### DATA FOR THIS EXERCISE

-- ==== Sys2Proof/Laws/KeepsDevice.lean ====
section
/-!
SUPPORT. Keeps, one lemma for each operation of a block: containment, the array codes, settling, register accesses, and the device resets.
The lemma of an operation says that it keeps the time base and the canonical form of the stores.
-/

namespace Sys2Proof.Machine

open Sys2Proof

set_option simprocs false

/-! ### Contain -/

theorem State.modFlt_keeps {z0 : State} (s : State) (f : FltSt → FltSt) (kpt : z0.Keeps s) :
    z0.Keeps (State.modFlt s f) := by
  unfold State.modFlt
  repeat' (first | (with_reducible assumption) | (simp only [keeps_mk]))

theorem State.cvyResume_keeps {z0 : State} (s : State) (e : Nat) (c : Nat) (kpt : z0.Keeps s) :
    z0.Keeps (State.cvyResume s e c) := by
  unfold State.cvyResume
  try dsimp only
  repeat' (first | (with_reducible assumption) | (with_reducible apply State.set_keeps)
                 | (with_reducible apply State.cvyCtrl_keeps) | split)

theorem State.cvyMoveOne_keeps {z0 : State} (s : State) (e : Nat) (c : Nat) (kpt : z0.Keeps s) :
    z0.Keeps (State.cvyMoveOne s e c) := by
  unfold State.cvyMoveOne
  try dsimp only
  repeat' (first | (with_reducible assumption) | (with_reducible apply State.laneShare_keeps)
                 | (with_reducible apply State.set_keeps) | (with_reducible apply State.orBits_keeps)
                 | (with_reducible apply State.cvyCtrl_keeps) | (with_reducible apply State.cvyOff_keeps)
                 | (with_reducible refine keeps_snd (by assumption) ?_)
                 | (with_reducible refine keeps_snd2 (by assumption) ?_) | split)

theorem State.cvyMove_keeps {z0 : State} (s : State) (e : Nat) (kpt : z0.Keeps s) :
    z0.Keeps (State.cvyMove s e) := by
  unfold State.cvyMove
  repeat' (first | (with_reducible assumption) | (with_reducible apply State.cvyMoveOne_keeps)
                 | (with_reducible refine keeps_foldl ?_ ?_) | (intro _ _ _))

theorem State.runAgain_keeps {z0 : State} (s : State) (w : LostWork) (kpt : z0.Keeps s) :
    z0.Keeps (State.runAgain s w).2 := by
  unfold State.runAgain
  repeat' (first | (with_reducible assumption) | (with_reducible apply State.arm_keeps)
                 | (with_reducible apply State.modSq_keeps) | (with_reducible apply State.take_keeps)
                 | (with_reducible apply State.depRequest_keeps) | (with_reducible apply State.rteRequest_keeps)
                 | (with_reducible apply State.compGo_keeps) | (with_reducible apply State.decompGo_keeps)
                 | (with_reducible apply State.cvyResume_keeps) | (intro _ _ _) | (intro _ _) | (simp only [keeps_mk])
                 | (with_reducible refine keeps_snd (by assumption) ?_)
                 | (with_reducible refine keeps_snd2 (by assumption) ?_) | split)

theorem State.runLost_keeps {z0 : State} (s : State) (u : CUnit) (kpt : z0.Keeps s) :
    z0.Keeps (State.runLost s u) := by
  unfold State.runLost
  try dsimp only
  repeat' (first | (with_reducible assumption) | (with_reducible apply State.runAgain_keeps)
                 | (with_reducible refine keeps_foldl ?_ ?_) | (intro _ _ _) | (intro _ _) | (simp only [keeps_mk])
                 | (with_reducible refine keeps_snd (by assumption) ?_)
                 | (with_reducible refine keeps_snd2 (by assumption) ?_) | split)

theorem State.unitReset_keeps {z0 : State} (s : State) (u : CUnit) (kpt : z0.Keeps s) :
    z0.Keeps (State.unitReset s u) := by
  unfold State.unitReset
  repeat' (first | (with_reducible assumption) | (with_reducible apply State.chContain_keeps)
                 | (with_reducible apply State.decReset_keeps) | (with_reducible apply State.set_keeps)
                 | (with_reducible apply State.decCheck_keeps) | (with_reducible apply State.sqContain_keeps)
                 | (with_reducible apply State.cleContain_keeps) | (with_reducible apply State.spnContain_keeps)
                 | (with_reducible apply State.depContain_keeps) | (with_reducible apply State.cvyContain_keeps)
                 | (with_reducible apply State.compContain_keeps) | (with_reducible apply State.decompContain_keeps)
                 | (with_reducible apply State.rteContain_keeps)
                 | (with_reducible refine keeps_snd (by assumption) ?_)
                 | (with_reducible refine keeps_snd2 (by assumption) ?_) | split)

theorem State.unitRestart_keeps {z0 : State} (s : State) (u : CUnit) (kpt : z0.Keeps s) :
    z0.Keeps (State.unitRestart s u) := by
  unfold State.unitRestart
  repeat' (first | (with_reducible assumption) | (with_reducible apply State.chRestart_keeps)
                 | (with_reducible apply State.sqStart_keeps) | (with_reducible apply State.spnRestart_keeps)
                 | (with_reducible apply State.depRestart_keeps) | (with_reducible apply State.cvyRestart_keeps)
                 | (with_reducible apply State.rteRun_keeps) | (with_reducible refine keeps_snd (by assumption) ?_)
                 | (with_reducible refine keeps_snd2 (by assumption) ?_) | split)
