-- ==== Sys2Proof/Laws/PerInstr.lean ====
section
/-!
SUPPORT. The per-command family RowOk: a command is well formed exactly when each of its numbers stays below its bound.
-/

namespace Sys2Proof.Laws.RowOk

open Sys2Proof

/-- What the family says of a command. -/
def Statement (i : Instr) : Prop := i.wf = true ↔ ∀ p ∈ i.bounds, p.1 < p.2

theorem of_all (i : Instr) : Statement i := by
  simp only [Statement, Instr.wf, List.all_eq_true, decide_eq_true_eq]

### AIM OF THE TASK
Starting at the line that contains "(with_reducible apply State.cvyContain_keeps)" and stopping after the line that contains "a command. -/", write out every line exactly as it appears above, and no other line.

### OUTPUT OF THE TASK
                 | (with_reducible apply State.depContain_keeps) | (with_reducible apply State.cvyContain_keeps)
                 | (with_reducible apply State.compContain_keeps) | (with_reducible apply State.decompContain_keeps)
                 | (with_reducible apply State.rteContain_keeps)
                 | (with_reducible refine keeps_snd (by assumption) ?_)
                 | (with_reducible refine keeps_snd2 (by assumption) ?_) | split)

theorem State.unitRestart_keeps {z0 : State} (s : State) (u : CUnit) (kpt : z0.Keeps s) :
    z0.Keeps (State.unitRestart s u) := by
  unfold State.unitRestart
  repeat' (first | (with_reducible assumption) | (with_reducible apply State.chRestart_keeps)
                 | (with_reducible apply State.sqStart_keeps) | (with_reducible apply State.spnRestart_keeps)
                 | (with_reducible apply State.depRestart_keeps) | (with_reducible apply State.cvyRestart_keeps)
                 | (with_reducible apply State.rteRun_keeps) | (with_reducible refine keeps_snd (by assumption) ?_)
                 | (with_reducible refine keeps_snd2 (by assumption) ?_) | split)
-- ==== Sys2Proof/Laws/PerInstr.lean ====
section
/-!
SUPPORT. The per-command family RowOk: a command is well formed exactly when each of its numbers stays below its bound.
-/

namespace Sys2Proof.Laws.RowOk

open Sys2Proof

/-- What the family says of a command. -/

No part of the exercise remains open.